WHAT TO WORK ON:
From the line that contains "match k with" through the line that contains "laneRun s (.vcmp", output every line of the listing below exactly and leave out all the rest.

ENTRIES SHOWN:

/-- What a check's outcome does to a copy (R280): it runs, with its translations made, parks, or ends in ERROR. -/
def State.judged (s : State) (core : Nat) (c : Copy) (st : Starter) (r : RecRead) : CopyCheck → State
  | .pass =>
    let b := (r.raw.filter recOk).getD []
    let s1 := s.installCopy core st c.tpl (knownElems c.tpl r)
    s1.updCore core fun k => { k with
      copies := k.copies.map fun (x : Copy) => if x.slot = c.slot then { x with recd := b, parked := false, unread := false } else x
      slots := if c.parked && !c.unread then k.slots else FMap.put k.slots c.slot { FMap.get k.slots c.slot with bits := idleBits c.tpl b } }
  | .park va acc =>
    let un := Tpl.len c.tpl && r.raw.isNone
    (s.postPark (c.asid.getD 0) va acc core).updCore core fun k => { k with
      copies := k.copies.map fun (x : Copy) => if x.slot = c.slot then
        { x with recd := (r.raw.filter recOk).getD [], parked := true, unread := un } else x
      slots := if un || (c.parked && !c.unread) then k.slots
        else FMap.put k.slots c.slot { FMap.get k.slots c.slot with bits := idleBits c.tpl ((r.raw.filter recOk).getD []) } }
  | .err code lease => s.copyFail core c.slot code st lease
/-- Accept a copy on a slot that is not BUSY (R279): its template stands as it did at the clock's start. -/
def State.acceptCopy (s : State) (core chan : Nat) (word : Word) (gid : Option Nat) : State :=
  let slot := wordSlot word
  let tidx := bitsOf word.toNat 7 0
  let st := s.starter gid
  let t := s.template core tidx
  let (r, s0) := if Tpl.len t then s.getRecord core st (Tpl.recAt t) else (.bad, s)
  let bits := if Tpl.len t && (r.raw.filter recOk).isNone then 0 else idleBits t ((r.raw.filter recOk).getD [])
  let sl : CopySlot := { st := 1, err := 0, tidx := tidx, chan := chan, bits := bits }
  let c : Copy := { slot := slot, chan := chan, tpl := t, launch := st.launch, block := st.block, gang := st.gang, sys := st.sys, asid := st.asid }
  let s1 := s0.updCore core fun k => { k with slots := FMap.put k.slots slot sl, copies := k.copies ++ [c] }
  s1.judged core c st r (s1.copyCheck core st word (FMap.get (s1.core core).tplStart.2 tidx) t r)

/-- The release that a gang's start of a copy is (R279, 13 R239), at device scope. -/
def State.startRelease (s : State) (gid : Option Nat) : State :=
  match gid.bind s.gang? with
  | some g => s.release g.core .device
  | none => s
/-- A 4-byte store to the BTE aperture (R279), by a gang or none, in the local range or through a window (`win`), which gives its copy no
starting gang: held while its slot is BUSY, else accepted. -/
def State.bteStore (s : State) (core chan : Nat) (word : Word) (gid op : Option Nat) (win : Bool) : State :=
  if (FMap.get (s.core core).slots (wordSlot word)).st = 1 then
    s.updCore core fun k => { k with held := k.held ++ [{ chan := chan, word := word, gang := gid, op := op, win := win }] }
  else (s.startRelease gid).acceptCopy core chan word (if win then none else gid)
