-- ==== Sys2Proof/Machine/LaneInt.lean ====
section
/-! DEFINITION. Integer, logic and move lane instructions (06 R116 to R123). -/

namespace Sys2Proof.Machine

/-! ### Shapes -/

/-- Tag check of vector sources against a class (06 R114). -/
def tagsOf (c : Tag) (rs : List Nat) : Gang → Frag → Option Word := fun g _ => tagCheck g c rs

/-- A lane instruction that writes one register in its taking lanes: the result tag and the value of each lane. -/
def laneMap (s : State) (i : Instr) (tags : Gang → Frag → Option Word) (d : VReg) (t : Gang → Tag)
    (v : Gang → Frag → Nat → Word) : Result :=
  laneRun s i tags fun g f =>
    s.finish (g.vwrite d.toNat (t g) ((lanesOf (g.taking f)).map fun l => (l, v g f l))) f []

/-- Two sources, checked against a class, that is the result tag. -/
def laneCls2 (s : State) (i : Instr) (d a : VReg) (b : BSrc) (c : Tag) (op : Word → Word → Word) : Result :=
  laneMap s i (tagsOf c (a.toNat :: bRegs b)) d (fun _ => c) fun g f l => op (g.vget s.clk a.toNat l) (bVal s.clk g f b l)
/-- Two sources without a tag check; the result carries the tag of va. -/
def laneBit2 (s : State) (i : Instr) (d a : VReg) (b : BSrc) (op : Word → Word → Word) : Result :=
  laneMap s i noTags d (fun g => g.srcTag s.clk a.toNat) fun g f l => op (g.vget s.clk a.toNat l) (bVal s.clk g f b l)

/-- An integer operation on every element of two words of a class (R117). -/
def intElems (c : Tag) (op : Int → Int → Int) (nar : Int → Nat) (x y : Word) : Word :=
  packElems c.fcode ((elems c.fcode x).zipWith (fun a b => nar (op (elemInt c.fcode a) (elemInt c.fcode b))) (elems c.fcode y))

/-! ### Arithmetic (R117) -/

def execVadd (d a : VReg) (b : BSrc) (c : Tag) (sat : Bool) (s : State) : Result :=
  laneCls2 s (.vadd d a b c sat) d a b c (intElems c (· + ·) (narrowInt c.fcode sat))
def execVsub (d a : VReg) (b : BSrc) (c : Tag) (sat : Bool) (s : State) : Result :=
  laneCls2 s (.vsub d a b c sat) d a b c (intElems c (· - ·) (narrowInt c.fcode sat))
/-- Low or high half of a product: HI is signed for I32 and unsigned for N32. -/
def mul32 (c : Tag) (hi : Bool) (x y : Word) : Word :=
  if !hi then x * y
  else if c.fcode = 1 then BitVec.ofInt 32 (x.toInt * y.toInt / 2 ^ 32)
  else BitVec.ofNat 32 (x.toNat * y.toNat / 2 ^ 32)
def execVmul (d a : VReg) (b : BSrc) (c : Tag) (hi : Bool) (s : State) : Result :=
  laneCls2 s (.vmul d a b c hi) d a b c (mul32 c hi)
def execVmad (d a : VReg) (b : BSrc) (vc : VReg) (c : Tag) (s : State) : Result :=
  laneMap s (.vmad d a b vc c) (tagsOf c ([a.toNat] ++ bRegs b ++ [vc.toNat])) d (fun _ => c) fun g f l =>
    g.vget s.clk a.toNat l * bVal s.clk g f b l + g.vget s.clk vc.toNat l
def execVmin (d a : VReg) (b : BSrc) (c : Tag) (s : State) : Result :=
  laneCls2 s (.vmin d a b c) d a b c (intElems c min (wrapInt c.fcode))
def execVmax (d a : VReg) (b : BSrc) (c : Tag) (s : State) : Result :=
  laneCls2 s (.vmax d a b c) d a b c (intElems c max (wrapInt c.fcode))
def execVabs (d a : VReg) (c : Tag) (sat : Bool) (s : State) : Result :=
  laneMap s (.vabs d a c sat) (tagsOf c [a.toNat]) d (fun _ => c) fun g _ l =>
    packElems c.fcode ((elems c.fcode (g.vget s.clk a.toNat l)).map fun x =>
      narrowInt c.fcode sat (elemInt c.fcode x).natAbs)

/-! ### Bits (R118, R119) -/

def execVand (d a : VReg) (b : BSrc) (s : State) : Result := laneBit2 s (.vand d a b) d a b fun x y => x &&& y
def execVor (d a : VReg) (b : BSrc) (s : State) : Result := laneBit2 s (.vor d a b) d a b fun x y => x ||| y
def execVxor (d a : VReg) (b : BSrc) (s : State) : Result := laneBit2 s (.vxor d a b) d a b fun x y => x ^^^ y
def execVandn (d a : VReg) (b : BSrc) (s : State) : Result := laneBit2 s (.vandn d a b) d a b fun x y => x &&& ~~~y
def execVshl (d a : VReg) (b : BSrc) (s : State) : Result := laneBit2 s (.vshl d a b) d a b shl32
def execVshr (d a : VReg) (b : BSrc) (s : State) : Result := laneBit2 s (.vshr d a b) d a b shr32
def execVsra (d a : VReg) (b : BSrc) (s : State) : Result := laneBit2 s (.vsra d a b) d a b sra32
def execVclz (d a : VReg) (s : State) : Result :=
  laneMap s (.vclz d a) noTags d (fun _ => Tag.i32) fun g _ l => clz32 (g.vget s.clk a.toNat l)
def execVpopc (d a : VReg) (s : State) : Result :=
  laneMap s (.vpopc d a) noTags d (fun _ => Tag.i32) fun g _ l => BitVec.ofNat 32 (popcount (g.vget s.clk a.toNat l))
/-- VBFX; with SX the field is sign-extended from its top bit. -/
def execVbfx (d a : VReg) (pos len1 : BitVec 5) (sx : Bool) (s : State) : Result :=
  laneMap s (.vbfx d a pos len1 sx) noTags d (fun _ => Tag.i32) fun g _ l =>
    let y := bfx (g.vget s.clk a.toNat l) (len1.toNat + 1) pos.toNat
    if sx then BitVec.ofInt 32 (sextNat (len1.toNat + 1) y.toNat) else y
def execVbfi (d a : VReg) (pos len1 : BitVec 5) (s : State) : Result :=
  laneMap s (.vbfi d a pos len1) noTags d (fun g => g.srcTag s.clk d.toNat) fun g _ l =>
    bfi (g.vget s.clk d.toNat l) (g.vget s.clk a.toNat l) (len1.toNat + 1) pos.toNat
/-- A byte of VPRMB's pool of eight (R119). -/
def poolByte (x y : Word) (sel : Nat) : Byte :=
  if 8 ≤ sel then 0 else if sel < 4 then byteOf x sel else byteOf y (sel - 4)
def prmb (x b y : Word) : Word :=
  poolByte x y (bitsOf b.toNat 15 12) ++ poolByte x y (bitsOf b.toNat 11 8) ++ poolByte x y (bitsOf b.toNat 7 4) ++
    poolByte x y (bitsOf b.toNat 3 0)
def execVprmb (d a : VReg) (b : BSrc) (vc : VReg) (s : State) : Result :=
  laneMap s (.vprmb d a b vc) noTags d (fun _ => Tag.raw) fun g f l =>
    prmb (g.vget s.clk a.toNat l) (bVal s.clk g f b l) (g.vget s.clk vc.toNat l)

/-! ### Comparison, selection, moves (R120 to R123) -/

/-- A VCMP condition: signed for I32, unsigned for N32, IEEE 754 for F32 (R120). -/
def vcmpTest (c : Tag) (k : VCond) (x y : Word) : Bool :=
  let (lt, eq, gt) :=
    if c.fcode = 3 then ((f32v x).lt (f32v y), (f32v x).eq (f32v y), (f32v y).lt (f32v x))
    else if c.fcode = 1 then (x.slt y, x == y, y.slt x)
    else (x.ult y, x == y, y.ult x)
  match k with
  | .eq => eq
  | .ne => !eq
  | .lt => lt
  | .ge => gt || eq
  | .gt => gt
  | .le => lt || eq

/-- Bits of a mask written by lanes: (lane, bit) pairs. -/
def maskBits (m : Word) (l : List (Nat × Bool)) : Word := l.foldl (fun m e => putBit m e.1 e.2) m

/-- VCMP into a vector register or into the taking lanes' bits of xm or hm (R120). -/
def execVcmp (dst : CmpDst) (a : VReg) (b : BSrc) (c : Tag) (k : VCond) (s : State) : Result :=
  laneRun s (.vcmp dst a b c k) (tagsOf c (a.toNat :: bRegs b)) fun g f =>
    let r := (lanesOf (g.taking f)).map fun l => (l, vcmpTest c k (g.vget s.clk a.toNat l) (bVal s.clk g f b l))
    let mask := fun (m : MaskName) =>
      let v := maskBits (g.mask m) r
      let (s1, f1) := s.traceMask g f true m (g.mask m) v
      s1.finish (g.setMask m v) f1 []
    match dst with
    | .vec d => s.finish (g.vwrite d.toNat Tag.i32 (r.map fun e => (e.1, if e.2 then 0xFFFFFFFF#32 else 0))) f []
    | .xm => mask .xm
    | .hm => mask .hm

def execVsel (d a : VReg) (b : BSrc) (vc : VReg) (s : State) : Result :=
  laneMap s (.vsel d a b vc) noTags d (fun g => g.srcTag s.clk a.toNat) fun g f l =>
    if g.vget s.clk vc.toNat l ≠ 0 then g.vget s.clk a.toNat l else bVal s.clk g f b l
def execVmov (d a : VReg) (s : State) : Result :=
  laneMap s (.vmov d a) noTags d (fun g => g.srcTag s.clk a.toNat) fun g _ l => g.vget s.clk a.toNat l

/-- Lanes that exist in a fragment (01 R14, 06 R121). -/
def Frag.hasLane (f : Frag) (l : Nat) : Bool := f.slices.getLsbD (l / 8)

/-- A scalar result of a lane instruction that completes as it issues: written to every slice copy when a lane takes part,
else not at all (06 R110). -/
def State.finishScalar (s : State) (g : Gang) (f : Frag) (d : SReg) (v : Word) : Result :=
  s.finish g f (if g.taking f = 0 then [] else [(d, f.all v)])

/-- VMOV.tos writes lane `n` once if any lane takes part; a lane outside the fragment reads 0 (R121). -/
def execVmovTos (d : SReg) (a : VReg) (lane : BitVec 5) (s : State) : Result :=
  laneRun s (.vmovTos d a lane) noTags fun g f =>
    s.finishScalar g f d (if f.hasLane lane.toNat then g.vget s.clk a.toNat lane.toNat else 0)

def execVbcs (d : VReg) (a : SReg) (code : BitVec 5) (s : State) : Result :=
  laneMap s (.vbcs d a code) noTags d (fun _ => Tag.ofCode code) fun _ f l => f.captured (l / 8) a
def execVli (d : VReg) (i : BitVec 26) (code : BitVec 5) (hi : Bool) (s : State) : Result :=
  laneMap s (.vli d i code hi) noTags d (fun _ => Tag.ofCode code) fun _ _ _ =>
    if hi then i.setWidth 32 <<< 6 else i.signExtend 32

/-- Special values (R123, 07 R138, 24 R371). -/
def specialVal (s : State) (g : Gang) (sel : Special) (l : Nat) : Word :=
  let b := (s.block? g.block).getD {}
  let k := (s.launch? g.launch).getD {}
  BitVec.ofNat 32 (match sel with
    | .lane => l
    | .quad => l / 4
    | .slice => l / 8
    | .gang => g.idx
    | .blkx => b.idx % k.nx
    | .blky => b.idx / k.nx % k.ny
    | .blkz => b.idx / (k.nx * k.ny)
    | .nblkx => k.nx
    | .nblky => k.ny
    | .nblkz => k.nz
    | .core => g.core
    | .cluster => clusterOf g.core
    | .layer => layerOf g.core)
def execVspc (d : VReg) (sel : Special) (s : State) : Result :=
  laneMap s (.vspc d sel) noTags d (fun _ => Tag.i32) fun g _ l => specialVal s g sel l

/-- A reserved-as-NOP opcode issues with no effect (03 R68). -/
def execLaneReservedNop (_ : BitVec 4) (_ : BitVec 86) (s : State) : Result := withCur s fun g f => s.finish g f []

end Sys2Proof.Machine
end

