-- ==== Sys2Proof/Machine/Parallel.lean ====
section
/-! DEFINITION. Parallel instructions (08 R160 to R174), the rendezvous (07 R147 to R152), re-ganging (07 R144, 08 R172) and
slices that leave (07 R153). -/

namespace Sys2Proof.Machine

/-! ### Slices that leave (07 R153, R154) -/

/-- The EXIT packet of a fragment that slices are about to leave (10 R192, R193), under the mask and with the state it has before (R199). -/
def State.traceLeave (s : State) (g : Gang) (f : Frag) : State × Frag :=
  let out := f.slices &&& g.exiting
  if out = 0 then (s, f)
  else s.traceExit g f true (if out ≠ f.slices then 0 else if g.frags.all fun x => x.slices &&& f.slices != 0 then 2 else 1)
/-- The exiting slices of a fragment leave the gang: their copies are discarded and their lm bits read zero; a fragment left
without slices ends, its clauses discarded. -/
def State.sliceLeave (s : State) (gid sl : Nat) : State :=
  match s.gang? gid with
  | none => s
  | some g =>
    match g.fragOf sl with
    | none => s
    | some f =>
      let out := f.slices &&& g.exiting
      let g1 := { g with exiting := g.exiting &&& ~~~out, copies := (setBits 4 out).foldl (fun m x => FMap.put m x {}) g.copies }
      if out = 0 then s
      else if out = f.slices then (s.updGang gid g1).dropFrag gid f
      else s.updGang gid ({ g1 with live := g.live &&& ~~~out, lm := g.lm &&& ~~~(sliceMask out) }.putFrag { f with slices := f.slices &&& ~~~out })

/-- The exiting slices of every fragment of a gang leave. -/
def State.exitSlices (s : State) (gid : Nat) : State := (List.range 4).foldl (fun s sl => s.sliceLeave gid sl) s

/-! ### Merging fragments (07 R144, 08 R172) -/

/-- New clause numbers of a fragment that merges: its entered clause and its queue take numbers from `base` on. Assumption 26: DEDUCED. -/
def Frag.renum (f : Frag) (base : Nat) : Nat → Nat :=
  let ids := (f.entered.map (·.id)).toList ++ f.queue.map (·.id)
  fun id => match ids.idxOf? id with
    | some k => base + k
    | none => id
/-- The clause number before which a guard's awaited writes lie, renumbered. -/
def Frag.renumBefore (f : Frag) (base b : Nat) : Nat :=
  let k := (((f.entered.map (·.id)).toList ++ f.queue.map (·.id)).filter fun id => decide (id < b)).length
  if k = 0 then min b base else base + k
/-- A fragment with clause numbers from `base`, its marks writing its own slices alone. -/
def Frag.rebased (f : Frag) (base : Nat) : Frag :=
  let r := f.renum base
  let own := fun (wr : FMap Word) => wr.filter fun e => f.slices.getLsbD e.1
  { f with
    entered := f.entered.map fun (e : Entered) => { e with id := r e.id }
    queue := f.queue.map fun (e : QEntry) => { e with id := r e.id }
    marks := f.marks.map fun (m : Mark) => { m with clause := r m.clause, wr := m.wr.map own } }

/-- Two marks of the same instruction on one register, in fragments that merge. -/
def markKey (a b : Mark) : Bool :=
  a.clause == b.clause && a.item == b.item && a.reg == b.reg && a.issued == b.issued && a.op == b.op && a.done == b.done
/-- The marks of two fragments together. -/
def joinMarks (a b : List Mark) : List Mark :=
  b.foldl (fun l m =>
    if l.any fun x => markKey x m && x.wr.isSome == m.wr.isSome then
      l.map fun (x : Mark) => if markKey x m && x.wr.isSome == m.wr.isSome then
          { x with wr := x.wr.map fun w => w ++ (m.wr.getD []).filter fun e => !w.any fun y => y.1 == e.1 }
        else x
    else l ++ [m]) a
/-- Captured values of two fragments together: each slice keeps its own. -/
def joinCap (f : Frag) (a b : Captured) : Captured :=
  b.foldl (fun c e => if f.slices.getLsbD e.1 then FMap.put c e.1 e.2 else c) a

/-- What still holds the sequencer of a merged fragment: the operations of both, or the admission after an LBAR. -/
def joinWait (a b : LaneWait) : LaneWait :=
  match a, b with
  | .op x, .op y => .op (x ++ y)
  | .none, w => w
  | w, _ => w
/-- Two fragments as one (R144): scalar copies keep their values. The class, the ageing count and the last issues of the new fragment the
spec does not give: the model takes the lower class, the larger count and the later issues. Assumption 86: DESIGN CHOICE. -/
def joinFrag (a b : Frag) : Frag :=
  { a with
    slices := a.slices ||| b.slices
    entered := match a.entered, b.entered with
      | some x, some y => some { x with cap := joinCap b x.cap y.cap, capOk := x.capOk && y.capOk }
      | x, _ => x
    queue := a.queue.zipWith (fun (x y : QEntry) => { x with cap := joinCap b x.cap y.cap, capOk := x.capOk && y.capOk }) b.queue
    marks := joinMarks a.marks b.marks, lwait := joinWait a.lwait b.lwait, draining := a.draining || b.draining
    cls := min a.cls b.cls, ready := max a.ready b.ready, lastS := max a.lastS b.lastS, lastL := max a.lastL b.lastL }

RESPONSE TO THE TASK:
  match k with
  | .eq => eq
  | .ne => !eq
  | .lt => lt
  | .ge => gt || eq
  | .gt => gt
  | .le => lt || eq

/-- Bits of a mask written by lanes: (lane, bit) pairs. -/
def maskBits (m : Word) (l : List (Nat × Bool)) : Word := l.foldl (fun m e => putBit m e.1 e.2) m

/-- VCMP into a vector register or into the taking lanes' bits of xm or hm (R120). -/
def execVcmp (dst : CmpDst) (a : VReg) (b : BSrc) (c : Tag) (k : VCond) (s : State) : Result :=
  laneRun s (.vcmp dst a b c k) (tagsOf c (a.toNat :: bRegs b)) fun g f =>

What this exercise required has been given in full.